This Chiltrix heat pump has most of its equipment in a compartment on the right. The left side consists of a fan and a large coil heat exchanger. Both are described below.
If you open the side of the box that faces to the right, you see this. The important components in the photo above are the large heat exchanger (HX), the compressor (Comp), and the water pump (WP). The plate heat exchanger takes as input (at the top) cold water (CW) and warm gas refrigerant (WR), and outputs at the bottom warm water (WW) and cold liquid refrigerant (CR). A water pump (WP) moves the warm water back to the house, while also pulling cold water from the house. A compressor (Comp) powers the refrigerant cycle. The cold refrigerant leaving the plate heat exchanger travels to a large thin coil heat exchanger wrapping the inside of the box (see photo below), where a fan pulls air over the exchanger to warm the refrigerant. The refrigerant then goes back through the compressor and into the heat exchanger as a warm gas. The compressor uses most of the power in this box, though the water pump also uses some. The power to each is automatically adjusted as needed, saving energy. The photo above also shows a flow meter (FM) on the water circuit. In the middle of the photo, unlabeled, is the reversing valve that can switch this appliance between heating and cooling.

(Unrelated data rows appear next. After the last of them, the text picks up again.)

/-- R60, every row of its table: what an accepted doorbell does to the queue it names, in each of the queue's states. No other queue, and
nothing outside Galley's queues, the requests of the fetch it may abandon and the lookahead, differs. -/
def Obligations.DoorbellFollowsTheTable : Prop :=
  ∀ (s : State) (w : Who) (q : Fin 4096) (inc : Bool) (x : BitVec 16),
    s.takes w (.doorbellWrite w q inc x) = true → whoPart w = q.val / 256 →
    let v := s.queue q.val
    let tail := if inc then v.tail + x else x
    let deaf := v.st = .disabled ∨ v.st = .draining ∨ v.st = .resetting ∨ tail = v.tail
    let ovr := ringSize v.qsize < (tail - v.head).toNat
    let back := (tail - v.head).toNat < (v.tail - v.head).toNat
    ∃ t, exec (.doorbellWrite w q inc x) s = .next t ∧
      (deaf → t.queue q.val = v) ∧
      (¬deaf → ovr ∨ back → (t.queue q.val).tail = v.tail ∧ (t.queue q.val).st = .halted ∧
        (t.queue q.val).err = if v.st = .halted then v.err else if ovr then 2 else 3) ∧
      (¬deaf → ¬ovr → ¬back → (t.queue q.val).tail = tail ∧ (t.queue q.val).head = v.head ∧
        (t.queue q.val).fetch = v.fetch ∧ (t.queue q.val).err = v.err ∧
        (t.queue q.val).st = if v.st = .idle then .ready else v.st) ∧
      (∀ k, k ≠ q.val → t.queue k = s.queue k) ∧ s.only [.gal, .reqs, .orphans, .trn, .flt, .lka, .ic, .rcd] t

/-- R62: a CHEAD write frees the positions before it, unless more would then be held than the completion ring has. R75 to R77: a slot goes
to a READY queue of the highest effective priority, among equals to the one READY longest, and the partition's other READY queues age; a
slice that ends while a queue is READY takes the slot back and abandons the fetch. R72: a WAITING queue becomes READY once the condition
that stopped it holds; a fault's wait (reason 5) does not end so. -/
def Obligations.SlotsRecordsAndWaiting : Prop :=
  (∀ (s : State) (w : Who) (q : Fin 4096) (x : BitVec 16),
    s.takes w (.cheadWrite w q x) = true → whoPart w = q.val / 256 →
    ∃ t, exec (.cheadWrite w q x) s = .next t ∧
      t.queue q.val = (if ringSize (s.queue q.val).csize < ((s.queue q.val).ctail - x).toNat then s.queue q.val
        else { s.queue q.val with chead := x }) ∧
      (∀ k, k ≠ q.val → t.queue k = s.queue k) ∧ s.only [.gal] t) ∧
  ((∀ (s : State) (p q : Nat), s.galleyRuns = true → s.slotsUsed < 256 → roundRobin 16 s.gal.rr s.slotDue = some p →
    s.grantChoice p = some q →
    (∃ v, (q, v) ∈ s.readyOf p ∧ ∀ x ∈ s.readyOf p, x.2.eff ≤ v.eff ∧ (x.2.eff = v.eff → v.since ≤ x.2.since)) ∧
    ∃ t, exec .slotGrant s = .next t ∧ t.queue q = { s.queue q with st := .resident, fetch := {} } ∧
      (∀ k, k ≠ q → t.queue k = if k / 256 = p ∧ (s.queue k).st = .ready then
        { s.queue k with age := min 15 ((s.queue k).age + 1) } else s.queue k) ∧ s.only [.gal, .rcd] t) ∧
  (∀ (s : State) (q : Fin 4096), s.galleyRuns = true → (s.queue q.val).st = .resident → s.readyOf (q.val / 256) ≠ [] →
    ∃ t, exec (.sliceEnd q) s = .next t ∧
      (t.queue q.val).st = (if (s.queue q.val).head = (s.queue q.val).tail then .idle else .ready) ∧
      (t.queue q.val).fetch = {} ∧ (t.queue q.val).head = (s.queue q.val).head ∧
      (t.queue q.val).rereads = (s.queue q.val).rereads ∧
      (∀ k, k ≠ q.val → t.queue k = s.queue k) ∧ s.only [.gal, .reqs, .orphans, .trn, .flt, .rcd] t)) ∧
  (∀ (s : State) (q : Fin 4096), s.galleyRuns = true → (s.queue q.val).st = .waiting → (s.queue q.val).wait ≠ 5 →
    s.condUnmet q.val (s.queue q.val).fetch.slug (s.queue q.val).wait.toNat = false →
    ∃ t, exec (.waitConditionCleared q) s = .next t ∧ (t.queue q.val).st = .ready ∧ (t.queue q.val).wait = 0 ∧
      (t.queue q.val).age = 0 ∧ (t.queue q.val).fetch = {} ∧ (t.queue q.val).head = (s.queue q.val).head ∧
      (t.queue q.val).tail = (s.queue q.val).tail ∧
      (∀ k, k ≠ q.val → t.queue k = s.queue k) ∧ s.only [.gal] t)

/-- R66 to R69, R71: the seal-fetch machine. A fetch reads from HEAD; a mismatch is read again up to 64 times, the 64th mismatch tears the
queue (ERR 0x01), a bus error halts it with ERR 0x06 and counts no re-read, and a match is accepted, with REREADS 0: it then stays
accepted, waits for a condition of R72, or has committed. -/
def Obligations.SealFetchMachine : Prop :=
  (∀ (s : State) (q : Fin 4096), s.galleyRuns = true → (s.queue q.val).st = .resident → (s.queue q.val).fetch.st = .quiet →
    (s.queue q.val).head ≠ (s.queue q.val).tail →
    ∃ t new, exec (.slugFetch q) s = .next t ∧ t.queue q.val = { s.queue q.val with fetch := { st := .reading, n := (s.queue q.val).span } } ∧
      t.reqs = s.reqs ++ new ∧ (∀ r ∈ new, r.owner = .ring q.val ∧ r.acc = .ringRead ∧ r.part = q.val / 256 ∧ r.st = .held) ∧
      (∀ k, k ≠ q.val → t.queue k = s.queue k) ∧ s.only [.gal, .reqs, .nextId] t) ∧
  (∀ (s : State) (q : Fin 4096), s.galleyRuns = true → (s.queue q.val).st = .resident → (s.queue q.val).fetch.st = .rereading →
    (s.queue q.val).rereads.toNat < 64 →
    ∃ t new, exec (.sealReread q) s = .next t ∧ (t.queue q.val).rereads = (s.queue q.val).rereads + 1 ∧
      (t.queue q.val).fetch = { (s.queue q.val).fetch with out := (s.queue q.val).fetch.out ++ [(s.queue q.val).rereads.toNat + 1] } ∧
      t.reqs = s.reqs ++ new ∧
      (∀ r ∈ new, r.owner = .reread q.val ((s.queue q.val).rereads.toNat + 1) ∧ r.acc = .ringRead ∧ r.part = q.val / 256 ∧ r.st = .held) ∧
      (∀ k, k ≠ q.val → t.queue k = s.queue k) ∧ s.only [.gal, .reqs, .nextId] t) ∧
  (∀ (s : State) (q : Fin 4096) (r y : Reply), s.galleyRuns = true → (s.queue q.val).st = .resident →
    (s.queue q.val).fetch.st = .reading → s.reqsOf (· == .ring q.val) ≠ [] → s.answers r (s.reqsOf (· == .ring q.val)) = some y →
    ∃ t, exec (.ringReadReturn q r) s = .next t ∧
      (∀ e, y = .error e → (t.queue q.val).st = .halted ∧ (t.queue q.val).err = 6 ∧ (t.queue q.val).rereads = (s.queue q.val).rereads) ∧
      (∀ b, y = .data b → s.sealOf q.val b = .bad → (s.queue q.val).rereads ≠ 64 →
        t.queue q.val = { s.queue q.val with fetch := { (s.queue q.val).fetch with st := .rereading } }) ∧
      (∀ b, y = .data b → s.sealOf q.val b = .bad → (s.queue q.val).rereads = 64 → (t.queue q.val).st = .halted ∧ (t.queue q.val).err = 1) ∧
      (∀ b, y = .data b → s.sealOf q.val b = .pastEnd → (t.queue q.val).st = .halted ∧ (t.queue q.val).err = 4) ∧
      (∀ b, y = .data b → s.sealOf q.val b = .beyond → (t.queue q.val).st = .idle ∧ (t.queue q.val).rereads = (s.queue q.val).rereads) ∧
      (∀ b, y = .data b → s.sealOf q.val b = .accept → (t.queue q.val).rereads = 0 ∧
        ((t.queue q.val).fetch = { st := .accepted, slug := b.take (64 * (1 + slugExt b)) } ∨ (t.queue q.val).st = .waiting ∨
          (t.queue q.val).head = (s.queue q.val).head + BitVec.ofNat 16 (1 + slugExt b))) ∧
      (∀ k, k ≠ q.val → t.queue k = s.queue k) ∧ s.only [.gal, .reqs, .orphans, .trn, .flt, .lka, .ic, .obs, .rcd] t) ∧
  (∀ (s : State) (q : Fin 4096) (k : Fin 65) (r y : Reply), s.galleyRuns = true → (s.queue q.val).st = .resident →
    (s.queue q.val).fetch.st = .rereading → s.reqsOf (· == .reread q.val k.val) ≠ [] →
    s.answers r (s.reqsOf (· == .reread q.val k.val)) = some y →
    ∃ t, exec (.rereadReturn q k r) s = .next t ∧
      (∀ e, y = .error e → (t.queue q.val).st = .halted ∧ (t.queue q.val).err = 6 ∧ (t.queue q.val).rereads = (s.queue q.val).rereads - 1) ∧
      (∀ b, y = .data b → s.sealOf q.val b = .bad → k.val ≠ 64 → (t.queue q.val).st = .resident ∧
        (t.queue q.val).fetch = { (s.queue q.val).fetch with out := (s.queue q.val).fetch.out.erase k.val }) ∧
      (∀ b, y = .data b → s.sealOf q.val b = .bad → k.val = 64 → (t.queue q.val).st = .halted ∧ (t.queue q.val).err = 1) ∧
      (∀ b, y = .data b → s.sealOf q.val b = .accept → (t.queue q.val).rereads = 0 ∧
        ((t.queue q.val).fetch = { st := .accepted, slug := b.take (64 * (1 + slugExt b)) } ∨ (t.queue q.val).st = .waiting ∨
          (t.queue q.val).head = (s.queue q.val).head + BitVec.ofNat 16 (1 + slugExt b))) ∧
      (∀ j, j ≠ q.val → t.queue j = s.queue j) ∧ s.only [.gal, .reqs, .orphans, .trn, .flt, .lka, .ic, .obs, .rcd] t)

/-- R81, R90: the queue controls. What each request does to the selected queue, in every state of it; a request that the state does not
take changes nothing. R81: a DRAINING queue with no command in flight becomes DISABLED with its counters and phases kept, a RESETTING one
with them at their first values. -/
def Obligations.QueueControlsAndTheirEnd : Prop :=
  ((∀ (s : State) (w : Who) (q : Nat), s.takes w (.qctlEnable w) = true → s.selQueue w = some q →
    let v := s.queue q
    ∃ t, exec (.qctlEnable w) s = .next t ∧ (∀ k, k ≠ q → t.queue k = s.queue k) ∧ s.only [.gal] t ∧
      (v.st ≠ .disabled → t.queue q = v) ∧
      (v.st = .disabled → s.configOk q = false → t.queue q = { v with err := 9 }) ∧
      (v.st = .disabled → s.configOk q = true → (t.queue q).st = (if v.head = v.tail then .idle else .ready) ∧ (t.queue q).err = 0 ∧
        (t.queue q).head = v.head ∧ (t.queue q).tail = v.tail)) ∧
  (∀ (s : State) (w : Who) (q : Nat), s.takes w (.qctlDisable w) = true → s.selQueue w = some q →
    let v := s.queue q
    ∃ t, exec (.qctlDisable w) s = .next t ∧ (∀ k, k ≠ q → t.queue k = s.queue k) ∧
      s.only [.gal, .reqs, .orphans, .trn, .flt, .lka, .rcd] t ∧
      (v.st = .disabled ∨ v.st = .resetting ∨ v.st = .draining → t.queue q = v) ∧
      (¬(v.st = .disabled ∨ v.st = .resetting ∨ v.st = .draining) →
        t.queue q = { v with st := .draining, wait := 0, bellAt := none, fetch := {} })) ∧
  (∀ (s : State) (w : Who) (q : Nat), s.takes w (.qctlResume w) = true → s.selQueue w = some q →
    let v := s.queue q
    ∃ t, exec (.qctlResume w) s = .next t ∧ (∀ k, k ≠ q → t.queue k = s.queue k) ∧ s.only [.gal] t ∧
      (v.st ≠ .halted → t.queue q = v) ∧
      (v.st = .halted → (t.queue q).st = (if v.head = v.tail then .idle else .ready) ∧ (t.queue q).err = 0 ∧ (t.queue q).rereads = 0 ∧
        (t.queue q).head = v.head ∧ (t.queue q).tail = v.tail)) ∧
  (∀ (s : State) (w : Who) (q : Nat), s.takes w (.qctlReset w) = true → s.selQueue w = some q →
    let v := s.queue q
    ∃ t, exec (.qctlReset w) s = .next t ∧ (∀ k, k ≠ q → t.queue k = s.queue k) ∧
      s.only [.reqs, .orphans, .gal, .trn, .flt, .epo, .plt, .cmp, .lka, .ic, .obs, .rcd] t ∧
      (v.st = .resetting → t.queue q = v) ∧
      (v.st = .disabled → t.queue q =
        { v with head := 0, tail := 0, ctail := 0, chead := 0, rereads := 0, qphase := 1, cphase := 1, bellAt := none }) ∧
      (v.st ≠ .disabled → v.st ≠ .resetting → t.queue q = { v with st := .resetting, wait := 0, bellAt := none, fetch := {} }))) ∧
  ((∀ (s : State) (q : Fin 4096), s.galleyRuns = true → (s.queue q.val).st = .draining → s.inFlight q.val = [] →
    ∃ t, exec (.queueDrained q) s = .next t ∧ t.queue q.val = { s.queue q.val with st := .disabled } ∧
      (∀ k, k ≠ q.val → t.queue k = s.queue k) ∧ s.only [.gal] t) ∧
  (∀ (s : State) (q : Fin 4096), s.galleyRuns = true → (s.queue q.val).st = .resetting → s.inFlight q.val = [] →
    let v := s.queue q.val
    ∃ t, exec (.queueResetDone q) s = .next t ∧ (t.queue q.val).st = .disabled ∧
      t.queue q.val = { v with st := .disabled, head := 0, tail := 0, ctail := 0, chead := 0, rereads := 0, qphase := 1, cphase := 1, bellAt := none } ∧
      (∀ k, k ≠ q.val → t.queue k = s.queue k) ∧ s.only [.gal] t))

The higher angle in this photo shows an expansion tank (EXP) in back, the reversing valve (RV) in front of it, and a pressure release valve (PRV) for the water circuit.
If you open the right side of the front of the box, you see the control board on the top, the inverter board lying flat above it, and the compressor wrapped in a cover below. The control board makes adjustments to pump and compressor speeds based on multiple inputs. The inverter board manages power to the unit.
The entire left part of the box consists of a large finned-tube coil heat exchanger. The refrigerant tube wraps through it and the fan draws air over the exchanger so the refrigerant can warm up (or cool down) as needed. Tiny fins effectively extend the surface area of the long and winding refrigerant tube, enabling it to better capture heat from the air blowing across it.
The garage-mounted fan coils have a similar finned tube coil heat exchanger. Both have a fluid (refrigerant or water) exchanging heat with the air. In the case of the garage-mounted exchanger in the fan coil, the goal is to heat or cool the air passing over it. In the case of the outdoor coil in the heat pump, the goal is to heat or cool the refrigerant inside the coil. But both air and fluid change temperature during these heat exchanges.
Congrats on making it this far! Please share any comments or questions you have about these air-to-water heat pumps in the comments section below.
Notes and References
00. Email notifications for this blog have not been working for several months, but I think they are working now. Please lmk if you are having any problems being notified when a new one is available. Update; Argh, I think they're still not working.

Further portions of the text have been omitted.